[Date Prev][Date Next][Thread Prev][Thread Next][Date Index][Thread Index]
Re: [PATCH] hw: ide: check the pointer before do dma memory unmap
|
From: |
Philippe Mathieu-Daudé |
|
Subject: |
Re: [PATCH] hw: ide: check the pointer before do dma memory unmap |
|
Date: |
Tue, 22 Sep 2020 12:46:21 +0200 |
|
User-agent: |
Mozilla/5.0 (X11; Linux x86_64; rv:68.0) Gecko/20100101 Thunderbird/68.11.0 |
On 9/22/20 12:37 PM, Li Qiang wrote:
> Philippe Mathieu-Daudé <philmd@redhat.com> 于2020年9月22日周二 下午4:19写道:
>>
>> On 9/22/20 3:34 AM, Alexander Bulekov wrote:
>>> On 200815 0020, Li Qiang wrote:
>>>> In 'map_page' we need to check the return value of
>>>> 'dma_memory_map' to ensure the we actully maped something.

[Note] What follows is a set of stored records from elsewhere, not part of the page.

/-! ## Requests that only answer (R29, R87, R154, R164, R185) -/

/-- R29, R87, R154, R164, R183, R185: INFO, DENY_INFO, TARIFF_INFO and JOURNAL_INFO change nothing but the reply in
hand, whose fields are those of the event; outside RUN every request but INFO is answered NOT_READY. The oldest
uncollected sequence is sent as its low 32 bits, which differs from it for 4,294,967,296 alone, the model's choice
(assumption log 49). -/
def Obligations.QueriesAnswerAndChangeNothing : Prop :=
  ∀ s : State, LineFree s →
    exec .info s = .next (s.withStation (s.station.answered .addressed 1 (okWith
        (([match s.store.run with | .starting => 0 | .run => 1 | _ => 2, byte s.pins.aisleNumber,
            byte s.params.stationCode, byte s.summary.code, if s.params.serviceMode = .inService then 1 else 0,
            byte s.aisle.state.code, match s.aisle.owned with | none => 0 | some .aToB => 1 | some .bToA => 2,
            byte s.aisle.credits.length,
            (if s.emergency.stage ≠ none then 1 else 0) + (if s.emergency.stage = some .released then 2 else 0)
              + (if s.emergency.inputMark then 4 else 0) + (if s.emergency.stationMark then 8 else 0)] : List Byte)
          ++ beBytes 4 s.time.counter
          ++ ([if s.time.valid then 1 else 0, if s.tariff.current = none then 0 else 1] : List Byte)
          ++ beBytes 2 (match s.tariff.current with | some t => t.version | none => 0)
          ++ [byte s.tariff.pending.state.code] ++ beBytes 2 s.station.attention.toNat)))).flashKick
    ∧ (∀ r : StationRequest, r ≠ .info → r.fits = true → s.running = false → exec r.command s
        = .next (s.withStation (s.station.answered .addressed r.kind (bare .notReady))).flashKick)
    ∧ (s.running = true →
      exec .journalInfo s = .next (s.withStation (s.station.answered .addressed 20 (okWith
        (beBytes 4 s.oldestUncollected ++ beBytes 4 s.journal.lastSeq ++ beBytes 2 s.journal.free
          ++ [byte s.journal.reserved] ++ beBytes 2 s.journal.dropped
          ++ [if s.journal.free ≤ s.params.nearFull then 1 else 0])))).flashKick
      ∧ exec .tariffInfo s = .next (s.withStation (s.station.answered .addressed 19 (okWith
        (([if s.tariff.current = none then 0 else 1] : List Byte)
          ++ beBytes 2 (match s.tariff.current with | some t => t.version | none => 0)
          ++ beBytes 2 (match s.tariff.current with | some t => t.effectiveDay | none => 0)
          ++ [byte s.tariff.pending.state.code] ++ beBytes 2 s.tariff.pending.version
          ++ beBytes 2 s.tariff.pending.effectiveDay
          ++ [byte s.tariff.pending.taken.length, byte (rejectCode s.tariff.pending.reason)])))).flashKick
      ∧ ∀ c, exec (.denyInfo c) s = .next (s.withStation (s.station.answered .addressed 14 (okWith
        (beBytes 2 s.deny.generation ++ [byte s.deny.state.code] ++ beBytes 2 s.deny.entries.length
          ++ beBytes 2 (s.deny.entries.length - s.deny.localOrder.length) ++ beBytes 2 s.deny.localOrder.length
          ++ [(if s.deny.overflow then 1 else 0) + (if s.deny.gap then 2 else 0)]
          ++ (match c with
            | none => []
            | some n =>
              match s.deny.find n with
              | none => [0, 0, 0, 0, 0, 0, 0]
              | some x => [1, if x.origin = .station then 0 else 1, byte x.reason] ++ beBytes 4 x.added))))).flashKick)

/-- 9.6, R155 to R157, R173, R185: JOURNAL_READ and JOURNAL_READ_NEXT answer, in sequence order, the first readable
records from their start and move the cursor. A record is readable when its sequence is above the mark and it stands in
the write queue or in a flash slot, that of a RELEASED page among them, the model's reading (assumption log 41); a cursor
of 4,294,967,296 is kept whole, the model's choice (assumption log 49). JOURNAL_RELEASE moves the mark up to its limit,
never past the newest programmed record; R158: each WRITTEN page with no sequence above the mark moved, and no other,
becomes RELEASED and joins the erase queue, but for the page of the newest record, whose meaning after a given-up record is
the model's choice (assumption log 50). EVENTS_CLEAR clears the flags its mask names; RESTART is answered first. -/
def Obligations.JournalAndEventRequests : Prop :=
  ∀ (start n limit mask : Nat) (s : State), PortFree s →
    (∀ r, r ∈ s.readable
        ↔ s.journal.mark < r.sequence ∧ (r ∈ s.journal.queue ∨ ∃ k, (k, Slot.record r) ∈ s.flash.slots))
    ∧ (∀ l : List Record, (sortRecords l).Perm l ∧ (sortRecords l).Pairwise fun a b => a.sequence ≤ b.sequence)
    ∧ (s.readable = [] → s.oldestUncollected = s.journal.lastSeq + 1)
    ∧ (s.readable ≠ [] → (∃ r ∈ s.readable, r.sequence = s.oldestUncollected)
        ∧ ∀ r ∈ s.readable, s.oldestUncollected ≤ r.sequence)
    ∧ (n < 1 ∨ 3 < n →
      exec (.journalRead start n) s
          = .next (s.withStation (s.station.answered .addressed 21 (bare .badValue))).flashKick
        ∧ exec (.journalReadNext n) s
          = .next (s.withStation (s.station.answered .addressed 22 (bare .badValue))).flashKick)
    ∧ (1 ≤ n → n ≤ 3 → ∀ rs, rs = (sortRecords (s.readable.filter fun r => decide (start ≤ r.sequence))).take n →
      ∀ w, w = { s with journal := { s.journal with cursor := match rs.getLast? with
          | some r => r.sequence + 1
          | none => max start s.oldestUncollected } } →
        exec (.journalRead start n) s
          = .next (w.withStation (s.station.answered .addressed 21 (okWith (recordsPayload rs)))).flashKick
        ∧ (s.journal.cursor = start → exec (.journalReadNext n) s
          = .next (w.withStation (s.station.answered .addressed 22 (okWith (recordsPayload rs)))).flashKick))
    ∧ (∃ u, exec (.journalRelease limit) s = .next u ∧ Unchanged [.journal, .station, .busy] s u
        ∧ u.journal.mark = max s.journal.mark (min limit s.journal.newestProgrammed)
        ∧ u.journal.lastSeq = s.journal.lastSeq ∧ u.journal.queue = s.journal.queue ∧ u.journal.free = s.journal.free
        ∧ u.journal.reserved = s.journal.reserved ∧ u.journal.cursor = s.journal.cursor
        ∧ PagesReleased (min limit s.journal.newestProgrammed) s u
        ∧ u.station = s.station.answered .addressed 23
            (okWith (beBytes 4 (max s.journal.mark (min limit s.journal.newestProgrammed)))))
    ∧ (∀ st, st = { s.station with attention := s.station.attention.clear mask } → exec (.eventsClear mask) s
        = .next (s.withStation (st.answered .addressed 24 (okWith (beBytes 2 st.attention.toNat)))).flashKick)
    ∧ exec .restart s = .next (s.withStation (s.station.answered .addressed 25 (bare .ok))).flashKick

/-! ## The station line (R173, R180, R182) -/

/-- R173, R180, R182: a break begins a frame, and cancels the reply of a request in hand; a frame that breaks off leaves
no trace; a reply begins, ends with its bytes sent, or is abandoned at a collision, which frees the buffer; so does a
break that cancels a reply in hand that has not begun. The end of a RESTART's reply, its collision or its cancelling
starts its holdover, with assumption logs 5, 12, 30 and 38 as HoldoverBegun names them. -/
def Obligations.StationLineEvents : Prop :=
  ∀ s : State, s.listening = true →
    (s.station.inbound = none →
      exec .lineBreak s = .next (s.withStation { s.station with receive := .afterBreak }).flashKick)
    ∧ (∀ b, s.station.inbound = some b → b.form = .addressed → s.station.direction = false → s.station.reply = none →
      exec .lineBreak s = .next (s.withStation { s.station with
        receive := .afterBreak, inbound := some { b with cancelled := true } }).flashKick)
    ∧ (∀ b r, s.station.inbound = some b → b.form = .addressed → s.station.direction = false →
      s.station.reply = some r →
      (b.kind ≠ 25 ∨ s.running = false ∨ r.status ≠ .ok →
        exec .lineBreak s = .next (s.withStation { s.station with
          receive := .afterBreak, inbound := none, reply := none }).flashKick)
      ∧ (b.kind = 25 → s.running = true → r.status = .ok →
        ∃ u, exec .lineBreak s = .next u ∧ HoldoverBegun false .stationRestart s u))
    ∧ (∀ b, s.station.inbound = some b → b.form = .broadcast ∨ s.station.direction = true →
      exec .lineBreak s = .next (s.withStation { s.station with receive := .afterBreak }).flashKick)
    ∧ exec .incompleteFrame s = .next (s.withStation { s.station with receive := .waitBreak }).flashKick
    ∧ exec .framingError s = .next (s.withStation { s.station with receive := .waitBreak }).flashKick
    ∧ (∀ r, s.station.reply = some r → s.station.direction = false →
      exec .stationReply s = .next (s.withStation { s.station with direction := true }).flashKick)
    ∧ (∀ b r, s.station.inbound = some b → s.station.reply = some r → s.station.direction = true →
      (b.kind ≠ 25 ∨ s.running = false →
        exec .stationReplyEnd s = .next (s.withStation { s.station with
          direction := false, sent := replyBytes s.pins.aisleNumber r, inbound := none, reply := none }).flashKick
        ∧ exec .collision s = .next (s.withStation { s.station with
            direction := false, inbound := none, reply := none
            attention := { s.station.attention with collision := true } }).flashKick)
      ∧ (b.kind = 25 → s.running = true → r.status = .ok →
        (∃ u, exec .stationReplyEnd s = .next u ∧ HoldoverBegun false .stationRestart s u
          ∧ u.station.sent = replyBytes s.pins.aisleNumber r)
        ∧ ∃ u, exec .collision s = .next u ∧ HoldoverBegun false .stationRestart s u
          ∧ u.station.attention.collision = true))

>>>> Otherwise, we will hit an assert in 'address_space_unmap'.
>>>> This is because we can't find the MR with the NULL buffer.
>>>> This is the LP#1884693:
>>>>
>>>> -->https://bugs.launchpad.net/qemu/+bug/1884693
>>>>
>>>> Reported-by: Alexander Bulekov <alxndr@bu.edu>
>>>> Signed-off-by: Li Qiang <liq3ea@163.com>
>>>
>>> I'm not very familiar with the IDE code, but this seems like a simple
>>> null-ptr check, and Li has not received a response in over a month.
>>
>> Yeah well it is not an easy bug... I spent few hours but at some
>> point it became too AHCI specific. I wanted to understand the bug
>> to answer the "Why do we get there?" "Can we get there with real
>> hardware?" questions, to be able to discern if this patch is OK,
>> or if it is hiding bugs and what we really use here is an assert().
>
> Hi Philippe,
> I think you have complicated this issue. The root cause is that
> 'dma_memory_map' maybe fail.
> The gpa is from guest and can be any value so this is expected.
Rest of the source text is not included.